Changes in the chl a fluorescence parameters of M. aeruginosa recorded every 3 days are shown in Table 1. A relatively high salinity of 15 ppt seriously damaged the PSII reaction center of M. aeruginosa, resulting in irregular, abnormal values of the chl a fluorescence parameters compared to the control (ANOVA, p < 0.05) and other treatments. Under the 1, 4, 7 and 10 ppt salinity, the VJ and M0 decreased gradually as the experiment progressed, except that the VJ at 7 and 10 ppt presented higher values on day 9 than those on day 6. In contrast, the parameters φPo and φEo increased gradually over time, and both presented the minimum and maximum values on days 3 and 9, respectively, at 10 ppt treatments.

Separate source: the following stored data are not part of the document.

/-! ### b2Write -/

@[simp] theorem b2Write_grade (s : State) (a : Nat) (bs : Bytes) : (s.b2Write a bs).grade = s.grade := rfl
@[simp] theorem b2Write_regs (s : State) (a : Nat) (bs : Bytes) : (s.b2Write a bs).regs = s.regs := rfl
@[simp] theorem b2Write_ddr (s : State) (a : Nat) (bs : Bytes) : (s.b2Write a bs).ddr = s.ddr := rfl
@[simp] theorem b2Write_flash (s : State) (a : Nat) (bs : Bytes) : (s.b2Write a bs).flash = s.flash := rfl
@[simp] theorem b2Write_pages (s : State) (a : Nat) (bs : Bytes) : (s.b2Write a bs).pages = s.pages := rfl
@[simp] theorem b2Write_ran (s : State) (a : Nat) (bs : Bytes) : (s.b2Write a bs).ran = s.ran := rfl
@[simp] theorem b2Write_time (s : State) (a : Nat) (bs : Bytes) : (s.b2Write a bs).time = s.time := rfl
@[simp] theorem b2Write_log (s : State) (a : Nat) (bs : Bytes) : (s.b2Write a bs).log = s.log := rfl
@[simp] theorem b2Write_armed (s : State) (a : Nat) (bs : Bytes) : (s.b2Write a bs).armed = s.armed := rfl
@[simp] theorem b2Write_msixMask (s : State) (a : Nat) (bs : Bytes) : (s.b2Write a bs).msixMask = s.msixMask := rfl
@[simp] theorem b2Write_msixPend (s : State) (a : Nat) (bs : Bytes) : (s.b2Write a bs).msixPend = s.msixPend := rfl
@[simp] theorem b2Write_hspi (s : State) (a : Nat) (bs : Bytes) : (s.b2Write a bs).hspi = s.hspi := rfl
@[simp] theorem b2Write_cask (s : State) (a : Nat) (bs : Bytes) : (s.b2Write a bs).cask = s.cask := rfl
@[simp] theorem b2Write_fab (s : State) (a : Nat) (bs : Bytes) : (s.b2Write a bs).fab = s.fab := rfl
@[simp] theorem b2Write_egress (s : State) (a : Nat) (bs : Bytes) : (s.b2Write a bs).egress = s.egress := rfl
@[simp] theorem b2Write_hostQ (s : State) (a : Nat) (bs : Bytes) : (s.b2Write a bs).hostQ = s.hostQ := rfl
@[simp] theorem b2Write_fwd (s : State) (a : Nat) (bs : Bytes) : (s.b2Write a bs).fwd = s.fwd := rfl
@[simp] theorem b2Write_ports (s : State) (a : Nat) (bs : Bytes) : (s.b2Write a bs).ports = s.ports := rfl
@[simp] theorem b2Write_segs (s : State) (a : Nat) (bs : Bytes) : (s.b2Write a bs).segs = s.segs := rfl
@[simp] theorem b2Write_can (s : State) (a : Nat) (bs : Bytes) : (s.b2Write a bs).can = s.can := rfl
@[simp] theorem b2Write_lin (s : State) (a : Nat) (bs : Bytes) : (s.b2Write a bs).lin = s.lin := rfl
@[simp] theorem b2Write_brg (s : State) (a : Nat) (bs : Bytes) : (s.b2Write a bs).brg = s.brg := rfl
@[simp] theorem b2Write_jal (s : State) (a : Nat) (bs : Bytes) : (s.b2Write a bs).jal = s.jal := rfl
@[simp] theorem b2Write_sig (s : State) (a : Nat) (bs : Bytes) : (s.b2Write a bs).sig = s.sig := rfl
@[simp] theorem b2Write_clusters (s : State) (a : Nat) (bs : Bytes) : (s.b2Write a bs).clusters = s.clusters := rfl
@[simp] theorem b2Write_cores (s : State) (a : Nat) (bs : Bytes) : (s.b2Write a bs).cores = s.cores := rfl
@[simp] theorem b2Write_units (s : State) (a : Nat) (bs : Bytes) : (s.b2Write a bs).units = s.units := rfl
@[simp] theorem b2Write_ktlBad (s : State) (a : Nat) (bs : Bytes) : (s.b2Write a bs).ktlBad = s.ktlBad := rfl
@[simp] theorem b2Write_ddrBad (s : State) (a : Nat) (bs : Bytes) : (s.b2Write a bs).ddrBad = s.ddrBad := rfl
@[simp] theorem b2Write_tap (s : State) (a : Nat) (bs : Bytes) : (s.b2Write a bs).tap = s.tap := rfl
@[simp] theorem b2Write_timed (s : State) (a : Nat) (bs : Bytes) : (s.b2Write a bs).timed = s.timed := rfl
@[simp] theorem b2Write_power (s : State) (a : Nat) (bs : Bytes) : (s.b2Write a bs).power = s.power := rfl
@[simp] theorem b2Write_nm (s : State) (a : Nat) (bs : Bytes) : (s.b2Write a bs).nm = s.nm := rfl
@[simp] theorem b2Write_kiln (s : State) (a : Nat) (bs : Bytes) : (s.b2Write a bs).kiln = s.kiln := rfl
@[simp] theorem b2Write_sup (s : State) (a : Nat) (bs : Bytes) : (s.b2Write a bs).sup = s.sup := rfl
@[simp] theorem b2Write_rack (s : State) (a : Nat) (bs : Bytes) : (s.b2Write a bs).rack = s.rack := rfl
@[simp] theorem b2Write_guard (s : State) (a : Nat) (bs : Bytes) : (s.b2Write a bs).guard = s.guard := rfl
@[simp] theorem b2Write_jtag (s : State) (a : Nat) (bs : Bytes) : (s.b2Write a bs).jtag = s.jtag := rfl
@[simp] theorem b2Write_cycles (s : State) (a : Nat) (bs : Bytes) : (s.b2Write a bs).cycles = s.cycles := rfl
@[simp] theorem b2Write_dieLost (s : State) (a : Nat) (bs : Bytes) : (s.b2Write a bs).dieLost = s.dieLost := rfl
@[simp] theorem b2Write_degPend (s : State) (a : Nat) (bs : Bytes) : (s.b2Write a bs).degPend = s.degPend := rfl
@[simp] theorem b2Write_out (s : State) (a : Nat) (bs : Bytes) : (s.b2Write a bs).out = s.out := rfl
@[simp] theorem b2Write_freeCount (s : State) (a : Nat) (bs : Bytes) : (s.b2Write a bs).freeCount = s.freeCount := rfl
@[simp] theorem b2Write_pending (s : State) (a : Nat) (bs : Bytes) : (s.b2Write a bs).pending = s.pending := rfl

Additionally, other than the 10 ppt salinity, the parameter ψ0 increased gradually with the prolongation of incubation, while it declined as salinity increased at the same time point. The ABS/RC, TR0/RC, ET0/RC and DI0/RC in the 1, 4, 7 and 10 ppt salinity groups showed declining tendencies with fluctuation over time and as the salinity gradient increased. The indicators at 15 ppt showed no obvious trend and included outliers. Indeed, measurements could not be taken in the middle and late stages of the experiment.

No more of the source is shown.